One of the few who got away?" "Be serious! You know, he
was in a steady relationship and all that, and I coped admirably with the humiliation.
He went to South America and then suddenly - there he is, back on my doorstep
- every evening!" "Changed his mind?" "Well
- obviously - but he took his time, I mean I just spent two weeks eating like
the queen and him dropping me off home every night - and driving away." "And
then?" She smiled out of the window and I began to feel
sick again. "And then we did it," she said, staring at
the flowers. "It was just the most perfect evening and it ended, well ... perfectly."
She smiled. "The next day I was grinning all over my face like the cat that got
the cream and I was so happy, Sam. Everyone kept asking me what had happened.

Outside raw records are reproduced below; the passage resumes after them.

-- ==== Sys2Proof/Machine/Integer.lean ====
section
/-! DEFINITION. Integer instructions, bit operations, guards, branches and jumps (chapter 11, R219). -/

namespace Sys2Proof.Machine

/-! ### Shared shapes -/

/-- `gD := f gA gB` (R255). -/
def int2 (m : Bool) (b a d : R6) (f : W64 → W64 → W64) (s : State) : Host.Outcome State Fault Refusal :=
  issue { names := [d, a, b], reads := [a, b] } m s (writes d fun s l => f (s.reg l a) (s.reg l b))

/-- `gD := f gA` (R255, R257, R258). -/
def int1 (m : Bool) (a d : R6) (f : W64 → W64) (s : State) : Host.Outcome State Fault Refusal :=
  issue { names := [d, a], reads := [a] } m s (writes d fun s l => f (s.reg l a))

/-- `gD := f gD gA`, which reads its destination (R254). -/
def intD (m : Bool) (a d : R6) (f : W64 → W64 → W64) (s : State) : Host.Outcome State Fault Refusal :=
  issue { names := [d, a], reads := [d, a] } m s (writes d fun s l => f (s.reg l d) (s.reg l a))

/-- A saturating form: clamps to 64 bits and counts integer saturation (R254, R255). -/
def intSat (m : Bool) (b a d : R6) (f : Int → Int → Int) (s : State) : Host.Outcome State Fault Refusal :=
  issue { names := [d, a, b], reads := [a, b] } m s fun s l =>
    let x := f (s.reg l a).toInt (s.reg l b).toInt
    let y := clampInt (-2 ^ 63) (2 ^ 63 - 1) x
    let s := if x = y then s else s.countEv l evIntSat 1
    .done (s.setReg l d (BitVec.ofInt 64 y))

/-- A select: writes gA when the condition on gB holds, else writes nothing (R255). -/
def intSel (m : Bool) (b a d : R6) (p : W64 → Bool) (s : State) : Host.Outcome State Fault Refusal :=
  issue { names := [d, a, b], reads := [a, b] } m s fun s l =>
    if p (s.reg l b) then .done (s.setReg l d (s.reg l a)) else .done s

/-- A division: long-latency, its saturation counted at the park (R256). -/
def intDiv (m : Bool) (b a d : R6) (f : W64 → W64 → W64 × Bool) (s : State) : Host.Outcome State Fault Refusal :=
  issue { long := true, names := [d, a, b], reads := [a, b] } m s fun s l =>
    let r := f (s.reg l a) (s.reg l b)
    .done (s.holdResult l { dest := .reg d, vals := [r.1], events := if r.2 then [evIntSat] else [] })

def bool64 (b : Bool) : W64 := if b then 1#64 else 0#64
def shAmt (x : W64) : Nat := fld x 5 0

def clz64 (x : W64) : W64 := if x = 0#64 then 64#64 else BitVec.ofNat 64 (63 - Nat.log2 x.toNat)
/-- Trailing zeros, looking at `k` bits from bit `i`. -/
def ctzFrom (x : W64) (i : Nat) : Nat → Nat
  | 0 => i
  | k + 1 => if bit x i then i else ctzFrom x (i + 1) k
def ctz64 (x : W64) : W64 := BitVec.ofNat 64 (ctzFrom x 0 64)
def popc64 (x : W64) : W64 := BitVec.ofNat 64 ((List.range 64).countP (bit x))
def bswap64 (x : W64) : W64 := BitVec.ofNat 64 (ofBytes (toBytes 8 x.toNat).reverse)

def divS (a b : W64) : W64 × Bool :=
  if b = 0#64 then (if a.toInt < 0 then BitVec.ofNat 64 (2 ^ 63) else BitVec.ofNat 64 (2 ^ 63 - 1), true)
  else if a.toNat = 2 ^ 63 ∧ b.toInt = -1 then (BitVec.ofNat 64 (2 ^ 63 - 1), true)
  else (BitVec.ofInt 64 (a.toInt.tdiv b.toInt), false)
def divU (a b : W64) : W64 × Bool :=
  if b = 0#64 then (BitVec.ofNat 64 (2 ^ 64 - 1), true) else (BitVec.ofNat 64 (a.toNat / b.toNat), false)
def remS (a b : W64) : W64 × Bool :=
  if b = 0#64 then (a, false) else (BitVec.ofInt 64 (a.toInt.tmod b.toInt), false)
def remU (a b : W64) : W64 × Bool :=
  if b = 0#64 then (a, false) else (BitVec.ofNat 64 (a.toNat % b.toNat), false)

/-- A field of `len` bits from `pos`, in place or as a value (R259). -/
def bfxU (pos len : Nat) (x : W64) : W64 := BitVec.ofNat 64 (x.toNat >>> pos % 2 ^ len)
def bfxS (pos len : Nat) (x : W64) : W64 := sextN (bfxU pos len x) len
def bfIns (pos len : Nat) (old x : W64) : W64 := setFld old (pos + len - 1) pos (x.toNat % 2 ^ len)
/-- The run of bits n to n + k − 1 (R261). -/
def runMask (n : R6) (k : BitVec 3) : W64 := BitVec.ofNat 64 ((2 ^ (k.toNat + 1) - 1) <<< n.toNat)

/-! ### Register-register (R255, R256) -/

def execAdd (m : Bool) (b a d : R6) (s : State) := int2 m b a d (fun x y => x + y) s
def execSub (m : Bool) (b a d : R6) (s : State) := int2 m b a d (fun x y => x - y) s
def execAnd (m : Bool) (b a d : R6) (s : State) := int2 m b a d (fun x y => x &&& y) s
def execOr (m : Bool) (b a d : R6) (s : State) := int2 m b a d (fun x y => x ||| y) s
def execXor (m : Bool) (b a d : R6) (s : State) := int2 m b a d (fun x y => x ^^^ y) s
def execAndn (m : Bool) (b a d : R6) (s : State) := int2 m b a d (fun x y => x &&& ~~~y) s
def execSll (m : Bool) (b a d : R6) (s : State) := int2 m b a d (fun x y => x <<< shAmt y) s
def execSrl (m : Bool) (b a d : R6) (s : State) := int2 m b a d (fun x y => x >>> shAmt y) s
def execSra (m : Bool) (b a d : R6) (s : State) := int2 m b a d (fun x y => x.sshiftRight (shAmt y)) s
def execRor (m : Bool) (b a d : R6) (s : State) := int2 m b a d (fun x y => x.rotateRight (shAmt y)) s
def execSlt (m : Bool) (b a d : R6) (s : State) := int2 m b a d (fun x y => bool64 (x.slt y)) s
def execSltn (m : Bool) (b a d : R6) (s : State) := int2 m b a d (fun x y => bool64 (x.ult y)) s
def execSeq (m : Bool) (b a d : R6) (s : State) := int2 m b a d (fun x y => bool64 (x == y)) s
def execMin (m : Bool) (b a d : R6) (s : State) := int2 m b a d (fun x y => if x.slt y then x else y) s
def execMax (m : Bool) (b a d : R6) (s : State) := int2 m b a d (fun x y => if x.slt y then y else x) s
def execMinn (m : Bool) (b a d : R6) (s : State) := int2 m b a d (fun x y => if x.ult y then x else y) s
def execMaxn (m : Bool) (b a d : R6) (s : State) := int2 m b a d (fun x y => if x.ult y then y else x) s
def execMul (m : Bool) (b a d : R6) (s : State) := int2 m b a d (fun x y => x * y) s
def execMulh (m : Bool) (b a d : R6) (s : State) :=
  int2 m b a d (fun x y => BitVec.ofInt 64 (x.toInt * y.toInt / 2 ^ 64)) s
def execMulhn (m : Bool) (b a d : R6) (s : State) :=
  int2 m b a d (fun x y => BitVec.ofNat 64 (x.toNat * y.toNat / 2 ^ 64)) s
def execDiv (m : Bool) (b a d : R6) (s : State) := intDiv m b a d divS s
def execDivn (m : Bool) (b a d : R6) (s : State) := intDiv m b a d divU s
def execRem (m : Bool) (b a d : R6) (s : State) := intDiv m b a d remS s
def execRemn (m : Bool) (b a d : R6) (s : State) := intDiv m b a d remU s
def execClz (m : Bool) (a d : R6) (s : State) := int1 m a d clz64 s
def execCtz (m : Bool) (a d : R6) (s : State) := int1 m a d ctz64 s
def execPopc (m : Bool) (a d : R6) (s : State) := int1 m a d popc64 s
def execBswap (m : Bool) (a d : R6) (s : State) := int1 m a d bswap64 s
def execAdds (m : Bool) (b a d : R6) (s : State) := intSat m b a d (fun x y => x + y) s
def execSubs (m : Bool) (b a d : R6) (s : State) := intSat m b a d (fun x y => x - y) s
def execSelz (m : Bool) (b a d : R6) (s : State) := intSel m b a d (fun y => y == 0#64) s
def execSelnz (m : Bool) (b a d : R6) (s : State) := intSel m b a d (fun y => y != 0#64) s

/-! ### Immediate and bit fields (R257 to R261) -/

def execAddi (m : Bool) (i : BitVec 12) (a d : R6) (s : State) := int1 m a d (fun x => x + i.signExtend 64) s
def execAndi (m : Bool) (i : BitVec 12) (a d : R6) (s : State) := int1 m a d (fun x => x &&& i.signExtend 64) s
def execOri (m : Bool) (i : BitVec 12) (a d : R6) (s : State) := int1 m a d (fun x => x ||| i.signExtend 64) s
def execXori (m : Bool) (i : BitVec 12) (a d : R6) (s : State) := int1 m a d (fun x => x ^^^ i.signExtend 64) s
def execSlti (m : Bool) (i : BitVec 12) (a d : R6) (s : State) :=
  int1 m a d (fun x => bool64 (x.slt (i.signExtend 64))) s
def execSltni (m : Bool) (i : BitVec 12) (a d : R6) (s : State) :=
  int1 m a d (fun x => bool64 (x.ult (i.signExtend 64))) s
def execSlli (m : Bool) (n a d : R6) (s : State) := int1 m a d (fun x => x <<< n.toNat) s
def execSrli (m : Bool) (n a d : R6) (s : State) := int1 m a d (fun x => x >>> n.toNat) s
def execSrai (m : Bool) (n a d : R6) (s : State) := int1 m a d (fun x => x.sshiftRight n.toNat) s
def execRori (m : Bool) (n a d : R6) (s : State) := int1 m a d (fun x => x.rotateRight n.toNat) s
def execBfx (m : Bool) (p l a d : R6) (s : State) := int1 m a d (bfxU p.toNat (l.toNat + 1)) s
def execBfxs (m : Bool) (p l a d : R6) (s : State) := int1 m a d (bfxS p.toNat (l.toNat + 1)) s
def execBfi (m : Bool) (p l a d : R6) (s : State) := intD m a d (bfIns p.toNat (l.toNat + 1)) s

/-- LUI: lane 0 writes the value alone; the other lanes keep the rest of gD, which they read (R260). -/
def execLui (m : Bool) (n : BitVec 2) (v : BitVec 16) (d : R6) (s : State) :=
  if n = 0#2 then issue { names := [d] } m s (writes d fun _ _ => v.setWidth 64)
  else
    issue { names := [d], reads := [d] } m s
      (writes d fun s l => setFld (s.reg l d) (16 * n.toNat + 15) (16 * n.toNat) v.toNat)

def execAdpc (m : Bool) (i : BitVec 18) (d : R6) (s : State) :=
  issue { names := [d] } m s (writes d fun s l => (s.core l).pc + i.signExtend 64 * 4096#64)

def execBtst (m : Bool) (n : R6) (k : BitVec 3) (a d : R6) (s : State) :=
  int1 m a d (fun x => bool64 (x &&& runMask n k != 0#64)) s
def execBset (m : Bool) (n : R6) (k : BitVec 3) (a d : R6) (s : State) := int1 m a d (fun x => x ||| runMask n k) s
def execBclr (m : Bool) (n : R6) (k : BitVec 3) (a d : R6) (s : State) := int1 m a d (fun x => x &&& ~~~(runMask n k)) s
def execBinv (m : Bool) (n : R6) (k : BitVec 3) (a d : R6) (s : State) := int1 m a d (fun x => x ^^^ runMask n k) s

/-! ### Guards (R219, R220) -/

/-- Opens a window of k + 1 words on bit n of gA; inside a window the word is illegal, executed or suppressed. The
count stands one higher here because the end of every word uses one up. -/
def guardWord (sense : Bool) (m : Bool) (n : R6) (k : BitVec 3) (a : R6) (s : State) :
    Host.Outcome State Fault Refusal :=
  let l := s.mover.core
  if s.mover.strm = .ctl ∧ 0 < (s.core l).guard.rem then .next (endCtl l m (.trap s (flt causeIllegal)))
  else
    issue { names := [a], reads := [a] } m s fun s l =>
      .done (s.updCore l fun c =>
        { c with guard := { rem := k.toNat + 2, sense := sense, pred := bit (c.reg a) n.toNat } })

def execGrd (m : Bool) (n : R6) (k : BitVec 3) (a : R6) (s : State) := guardWord true m n k a s
def execGrdn (m : Bool) (n : R6) (k : BitVec 3) (a : R6) (s : State) := guardWord false m n k a s

/-! ### Branches and jumps (R213, R262 to R265) -/

/-- PC + 4 × SignExtend(off) (R213). -/
def target {w : Nat} (pc : W64) (o : BitVec w) : W64 := pc + 4#64 * o.signExtend 64

def branch2 (m : Bool) (o : BitVec 12) (b a : R6) (p : W64 → W64 → Bool) (s : State) :
    Host.Outcome State Fault Refusal :=
  issue { names := [a, b], reads := [a, b] } m s fun s l =>
    if p (s.reg l a) (s.reg l b) then .jump s (target (s.core l).pc o) else .done s

def branchBit (m : Bool) (o : BitVec 12) (n a : R6) (v : Bool) (s : State) : Host.Outcome State Fault Refusal :=
  issue { names := [a], reads := [a] } m s fun s l =>
    if bit (s.reg l a) n.toNat = v then .jump s (target (s.core l).pc o) else .done s

def execBeq (m : Bool) (o : BitVec 12) (b a : R6) (s : State) := branch2 m o b a (fun x y => x == y) s
def execBne (m : Bool) (o : BitVec 12) (b a : R6) (s : State) := branch2 m o b a (fun x y => x != y) s
def execBlt (m : Bool) (o : BitVec 12) (b a : R6) (s : State) := branch2 m o b a (fun x y => x.slt y) s
def execBge (m : Bool) (o : BitVec 12) (b a : R6) (s : State) := branch2 m o b a (fun x y => !(x.slt y)) s
def execBltn (m : Bool) (o : BitVec 12) (b a : R6) (s : State) := branch2 m o b a (fun x y => x.ult y) s
def execBgen (m : Bool) (o : BitVec 12) (b a : R6) (s : State) := branch2 m o b a (fun x y => !(x.ult y)) s
def execBbs (m : Bool) (o : BitVec 12) (n a : R6) (s : State) := branchBit m o n a true s
def execBbc (m : Bool) (o : BitVec 12) (n a : R6) (s : State) := branchBit m o n a false s

def execJ (m : Bool) (o : BitVec 24) (s : State) :=
  issue {} m s fun s l => .jump s (target (s.core l).pc o)

/-- JL links into g7 (R264). -/
def execJl (m : Bool) (o : BitVec 24) (s : State) :=
  issue { names := [7#6] } m s fun s l =>
    let pc := (s.core l).pc
    .jump (s.setReg l 7#6 (pc + 4#64)) (target pc o)

/-- JLR links after gA is read (R264). -/
def execJlr (m : Bool) (i : BitVec 12) (a d : R6) (s : State) :=
  issue { names := [a, d], reads := [a] } m s fun s l =>
    let t := effAddr (s.reg l a) i
    .jump (s.setReg l d ((s.core l).pc + 4#64)) t

/-! ### DEAD (R181) -/

/-- DEAD drops the cached words of plain registers without writing them back; a shadow bank has none. -/
def execDead (m : Bool) (n a : R6) (s : State) :=
  issue { names := [a + n] } m s fun s l =>
    .done (s.updCore l fun c =>
      { c with rc := c.rc.filter fun e =>
          !(e.key / 64 == c.cur && decide (a.toNat ≤ e.key % 64) && decide (e.key % 64 ≤ a.toNat + n.toNat) &&
            e.key % 64 != 0 && kfind c.sb e.key == none) })

/-! ### Hint space (R228): words that do nothing -/

/-- A hint of either stream: it does nothing, fails no check, and its marker acts (R228). -/
def hintWord (m : Bool) (s : State) (f : State → Nat → State) : Host.Outcome State Fault Refusal :=
  let l := s.mover.core
  if s.mover.strm = .ctl then
    let c := s.core l
    if 0 < c.guard.rem && c.guard.pred != c.guard.sense then .next (endCtl l m (.done s))
    else .next (endCtl l m (.done (f s l)))
  else .next (endSeq l m (.done s))

def execNop (m : Bool) (_i : BitVec 12) (_a : R6) (_h : BitVec 6) (s : State) := hintWord m s fun s _ => s

end Sys2Proof.Machine
end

And you know, Marcus phoned me from work and said he'd been smiling all day too
- and everyone was asking him what had happened. It was like the world changed
- off we went to our little jobs but it was all different - we were both different
- do you understand?" I sighed. "Do
you mean you're in love?" Caro raised her eyebrows, like
the idea had never occurred to her. "In love?" "Well
- what's happening?" So she told me again what had happened.
How he had taken her to his favourite restaurant and fed her huge mussels full
of quivering meat, all the time looking into her eyes. He never stopped looking
into her eyes, she said, all night long. I hated him already.

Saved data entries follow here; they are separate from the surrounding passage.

/-- The checks of R333 in their order; the counter's home. -/
def State.checkCopy (s : State) (l : Nat) (r : List W64) : State × Except Flt (Option Ctr) :=
  let n := cpLen r
  let rows := List.range (cpRows r)
  let srcs := rows.map (cpSrc r)
  let dsts := rows.map (cpDst r)
  if cpBad r then (s, .error (flt causeReserved))
  else
    match (srcs ++ dsts).find? fun a => decide (9 ≤ clsOf a) || !(s.wellFormed a n) with
    | some a => (s, .error (fltAt causeAddress a))
    | none =>
      match (srcs.findSome? fun a => s.checkRow l a n false) <|> (dsts.findSome? fun a => s.checkRow l a n true) with
      | some f => (s, .error f)
      | none =>
        match srcs.find? (s.unpinned l) with
        | some a => (s, .error (fltAt causeMailbox a))
        | none =>
        if srcs.any fun a => dsts.any fun b => rowsMeet a b n then (s, .error (fltAt causeAccess (rw r 0)))
        else
          let sy : State × Except Flt Unit := match cpSync r with
            | none => (s, .ok ())
            | some a => match s.check l { acc := .write, n := 16, align := 16 } a with
              | (s, .error f) => (s, .error f)
              | (s, .ok _) => if fld a 47 0 + 16 ≤ 0x18000 then (s, .ok ()) else (s, .error (fltAt causeAccess a))
          match sy with
          | (s, .error f) => (s, .error f)
          | (s, .ok _) => s.checkCtr l (bit (rw r 3) 33) (fld (rw r 3) 32 27)

/-- A checked copy enters the FIFO: its ranges are locked and it is counted in cw.dseq, whose new value its field `cl` keeps
for the notice (R146, R335). -/
def Core.enterCopy (c : Core) (l : Nat) (r : List W64) (ctr : Option Ctr) : Core :=
  let e := c.command l fnCopy r 0 {} ctr
  let n := cpRows r
  { c with
    fifo := c.fifo ++ [{ e with cl := (c.dseq + 1#32).toNat }], dseq := c.dseq + 1#32, accNext := c.accNext + 1
    rlk := c.rlk ++ [spanLock c e.op true (rw r 0) (sintOf 24 (fld (rw r 2) 39 16)) n (cpLen r),
      spanLock c e.op false (rw r 1) (sintOf 24 (fld (rw r 2) 63 40)) n (cpLen r)] }

def execCopy (m : Bool) (a : R6) (s : State) :=
  issue { array := true, names := blockRegs a 4, reads := blockRegs a 4 } m s fun s l =>
    let r := s.block l a 4
    match s.checkCopy l r with
    | (s, .error f) => .trap s f
    | (s, .ok ctr) =>
      let c := s.core l
      if 16 ≤ c.fifo.length || !(c.lockRoom 2) then .stall s else .done (s.setCore l (c.enterCopy l r ctr))

def execCopyt (m : Bool) (a d : R6) (s : State) :=
  issue { array := true, names := d :: blockRegs a 4, reads := blockRegs a 4 } m s fun s l =>
    let r := s.block l a 4
    match s.checkCopy l r with
    | (s, .error f) => .trap s f
    | (s, .ok ctr) =>
      let c := s.core l
      if 16 ≤ c.fifo.length then .done (s.setReg l d 1#64)
      else if !(c.lockRoom 2) then .done (s.setReg l d 2#64)
      else .done ((s.setCore l (c.enterCopy l r ctr)).setReg l d 0#64)

/-! ### Leases (R336 to R338) -/

/-- The clusters whose Wain or Tender a core may command: its own, or a Grove cluster its partition has seized. -/
def State.mayCommand (s : State) (l cl : Nat) : Bool :=
  cl == clusterOf l || (isClearing l && cl < 0x80 && s.seizedBy (s.core l).part.toNat cl)

/-- The checks of a lease request. -/
def State.checkLease (s : State) (l : Nat) (v : W64) : Option Flt :=
  if fld v 33 12 ≠ 0 then some (flt causeReserved)
  else if !(s.mayCommand l (fld v 11 0)) then some (flt causeAccess)
  else if (s.leaseOf l).isSome || s.clusters.any fun c => c.2.waiters.any (·.core == l) then some (flt causeWain)
  else none

def execWlease (m : Bool) (a d : R6) (s : State) :=
  issue { array := true, names := [a, d], reads := [a] } m s fun s l =>
    let v := s.reg l a
    match (s.core l).wait with
    | .got x _ => .done (s.setReg l d x)
    | .refused f => .trap s f
    | .sent _ => .stall s
    | .none =>
      match s.checkLease l v with
      | some f => .trap s f
      | none =>
        let (s, tag) := s.newTag l
        awaitReply (s.updClu (fld v 11 0) fun c => { c with waiters := c.waiters ++ [{ core := l, spec := v, tag := tag }] }) l tag

/-- WLEASET: granted when the Wain is free, which in a seized cluster it is once no tile is a Grove core's (R338). -/
def execWleaset (m : Bool) (a d : R6) (s : State) :=
  issue { array := true, names := [a, d], reads := [a] } m s fun s l =>
    let v := s.reg l a
    let cl := fld v 11 0
    match s.checkLease l v with
    | some f => .trap s f
    | none =>
      let s := s.cleanSeized cl
      let r := s.leaseRank cl l
      let kept := (s.clu cl).seized.isSome && !((s.clu cl).holders true).isEmpty
      let higher := (s.clu cl).waiters.any fun w => match s.leaseRank cl w.core, r with
        | some x, some y => decide (x < y)
        | _, _ => false
      if r.isNone || (s.clu cl).lease.isSome || kept || higher then .done (s.setReg l d (1#64 <<< 63))
      else
        let s := s.grantLease cl l v
        .done (s.setReg l d (BitVec.ofNat 64 ((s.clu cl).holdMask l)))

def execWrel (m : Bool) (a : R6) (s : State) :=
  issue { array := true, names := [a], reads := [a] } m s fun s l =>
    let v := s.reg l a
    if fld v 63 16 ≠ 0 then .trap s (flt causeReserved)
    else
      let s := match s.leaseOf l with
        | some (cl, _) => s.endLease cl
        | none => s
      match (s.core l).wlast with
      | some cl => .done (s.updClu cl fun c => c.freeTiles l (fld v 15 0))
      | none => .done s

/-! ### Wain commands (R337, R339, R340, R344 to R348) -/

/-- The format context a new command of a core works under: that of its last WFMT still queued, else the one in force. -/
def State.nextFmt (s : State) (l cl : Nat) : FmtCtx :=
  match ((s.core l).qm.filter fun e => e.fn == fnWfmt && e.cl == cl).getLast? with
  | some e => e.fmt
  | none => (s.clu cl).fmtOf l

/-- Check 5 of R340: a lease that has not accepted its Cmd commands, and every tile held (R337, R338, log entry 63). -/
def State.leaseBad (s : State) (l : Nat) (tiles : List Nat) : Bool :=
  match s.leaseOf l with
  | none => true
  | some (cl, x) =>
    decide (x.cmds ≤ x.accepted) ||
      tiles.any fun t => kfind (s.clu cl).holder t != some l

/-- A span that is not well formed, and then a class or a holding that the engine may not use: orders 3 and 4 of R340. -/
def State.spanFault (s : State) (l : Nat) (p : Party) (wr : Bool) (spans : List (W64 × Nat)) : Option Flt :=
  let c := s.core l
  match spans.find? fun x => decide (9 ≤ clsOf x.1) || !(s.wellFormed x.1 x.2) with
  | some x => some (fltAt causeAddress x.1)
  | none => spans.findSome? fun x => s.checkClass l c.part c.mode p wr x.1 x.2

/-- Queues a command whose checks 1 to 5 passed: check 6, then room in the queue and in the lock table. -/
def State.queueCmd (s : State) (l : Nat) (e : EngCmd) (locks : List RLock) (tend : Bool) : Out :=
  match s.checkTag l e.tag with
  | (s, .error f) => .trap s f
  | (s, .ok ctr) =>
    let c := s.core l
    if 16 ≤ (if tend then c.qe else c.qm).length || !(c.lockRoom locks.length) then .stall s
    else
      let e := { e with ctr := ctr }
      let c := { c with rlk := c.rlk ++ locks, accNext := c.accNext + 1 }
      .done (s.setCore l (if tend then { c with qe := c.qe ++ [e] } else { c with qm := c.qm ++ [e] }))

/-- A command for the Wain a core last leased. -/
def State.wainCmd (s : State) (l fn : Nat) (r : List W64) : EngCmd :=
  let c := s.core l
  let cl := c.wlast.getD (clusterOf l)
  c.command l fn r cl (s.nextFmt l cl) none

/-- The source ranges of a WMMA or WSTEP: one for each operand, whatever its mask selects (R146). -/
def EngCmd.sources (e : EngCmd) (c : Core) : List RLock :=
  let one (k : Nat) (st : Int) : RLock := spanLock c e.op true (e.stepAddr k) st 32 (e.stepBytes k)
  if e.fn = fnWmma then
    [one 0 (stride24 (rw e.recs 3) 63), one 32 (stride24 (rw e.recs 3) 39)]
  else [one 0 (stride24 (rw e.recs 1) 63)]

/-- WFMT's format word and scales: reserved values (R339). -/
def fmtBad (v g : W64) : Bool :=
  let a := fld v 4 0
  fld v 63 21 != 0 || fld v 11 10 == 3 || decide (256 < fld v 20 12) || !(pairLegal a (fld v 9 5) (fld v 11 10)) ||
    (a != 18 && a != 19 && g != 0#64)

def fmtWord (v g : W64) : FmtCtx :=
  { a := BitVec.ofNat 5 (fld v 4 0), b := BitVec.ofNat 5 (fld v 9 5), acc := BitVec.ofNat 2 (fld v 11 10)
    n := if fld v 20 12 = 0 then 64 else fld v 20 12, tA := BitVec.ofNat 32 (fld g 31 0), tB := BitVec.ofNat 32 (fld g 63 32) }

def execWfmt (m : Bool) (b a : R6) (s : State) :=
  issue { array := true, names := [a, b], reads := [a, b] } m s fun s l =>
    let v := s.reg l a
    let g := s.reg l b
    if fmtBad v g then .trap s (flt causeReserved)
    else
      match s.leaseOf l with
      | none => .trap s (flt causeWain)
      | some (cl, _) =>
        if 0x80 ≤ cl ∧ !(clearingPair (fld v 4 0) (fld v 9 5) (fld v 11 10)) then .trap s (flt causeFormat)
        else
          let c := s.core l
          if 16 ≤ c.qm.length then .stall s
          else
            let e := c.command l fnWfmt [v, g] cl (fmtWord v g) none
            .done (s.setCore l { c with qm := c.qm ++ [e], accNext := c.accNext + 1 })

def execWmma (m : Bool) (a : R6) (s : State) :=
  issue { array := true, names := blockRegs a 5, reads := blockRegs a 5 } m s fun s l =>
    let r := s.block l a 5
    let e := s.wainCmd l fnWmma r
    let k := pairK e.fmt.a.toNat e.fmt.b.toNat
    if fld (rw r 3) 2 0 ≠ 0 ∨ k < fld (rw r 3) 15 7 ∨ (e.fmt.acc = 2#2 ∧ bit (rw r 3) 6) ∨ tagBad (rw r 4) false then
      .trap s (flt causeReserved)
    else if (rw r 0).toNat % 32 ≠ 0 ∨ (rw r 1).toNat % 32 ≠ 0 ∨ fld (rw r 3) 63 40 % 32 ≠ 0 ∨ fld (rw r 3) 39 16 % 32 ≠ 0 then
      .trap s (flt causeAlign)
    else
      match s.spanFault l .wain false e.spans with
      | some f => .trap s f
      | none =>
        if s.leaseBad l e.tiles then .trap s (flt causeWain) else s.queueCmd l e (e.sources (s.core l)) false

def execWzero (m : Bool) (a : R6) (s : State) :=
  issue { array := true, names := blockRegs a 2, reads := blockRegs a 2 } m s fun s l =>
    let r := s.block l a 2
    let e := s.wainCmd l fnWzero r
    let pairs := (List.range 8).all fun t => bit (rw r 0) (2 * t) == bit (rw r 0) (2 * t + 1)
    if fld (rw r 0) 63 24 ≠ 0 ∨ (if e.fmt.acc = 2#2 then !pairs else fld (rw r 0) 23 16 != 0) ∨ tagBad (rw r 1) false then
      .trap s (flt causeReserved)
    else if s.leaseBad l e.tiles then .trap s (flt causeWain)
    else s.queueCmd l e [] false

I hated him for his big brown eyes and his wit and his flash car and his beautiful
body which Caro had said nearly made her cry. But I wanted desperately to meet
him, to prove to myself that he was worthless and could never, for all of this,
make Caro happy. "So," I said. "When are we going to make
up a foursome? What about bringing Marcus for dinner next week - it's about time
you met Annie, too." She looked at me strangely, as if
she didn't quite understand. But it was me who wasn't understanding. "Oh
no, Sam. No - that's it really. I shan't see Marcus again." "But
- the way you were talking - I thought ..." "Yes," she
said. "Yes, we could draw it out, I suppose. But why spoil it? I don't ever want
to lose that perfection, Sam. I don't ever want to see him flossing his teeth."
"So?" "So that's it," she said
smiling. "This way I guess I'll love him forever." I couldn't
really talk much more about love that evening. We just gossiped and ate dinner
and I hid my hopeless feelings until I was safely in the car. Driving home I was
glad I hadn't told Caro what I thought. I had always tried to change her, to make
her live like everyone else, and I think it was only on that journey home that
I realised she never would. In a way it would have been easier for me if she had
stayed with Marcus. I wanted her tied up. I wanted someone to stop her chasing
the dream, because then I could stop believing that the dream might be me. Annie
was getting ready for bed when I got in and she hugged me hard through her pyjamas.
Her face was shiny and she smelled very familiar, comfortable, of soap and the
TCP ointment she had rubbed on a spot on her chin. I was thinking about love as
I followed her into the bathroom and stood watching as she brushed her teeth.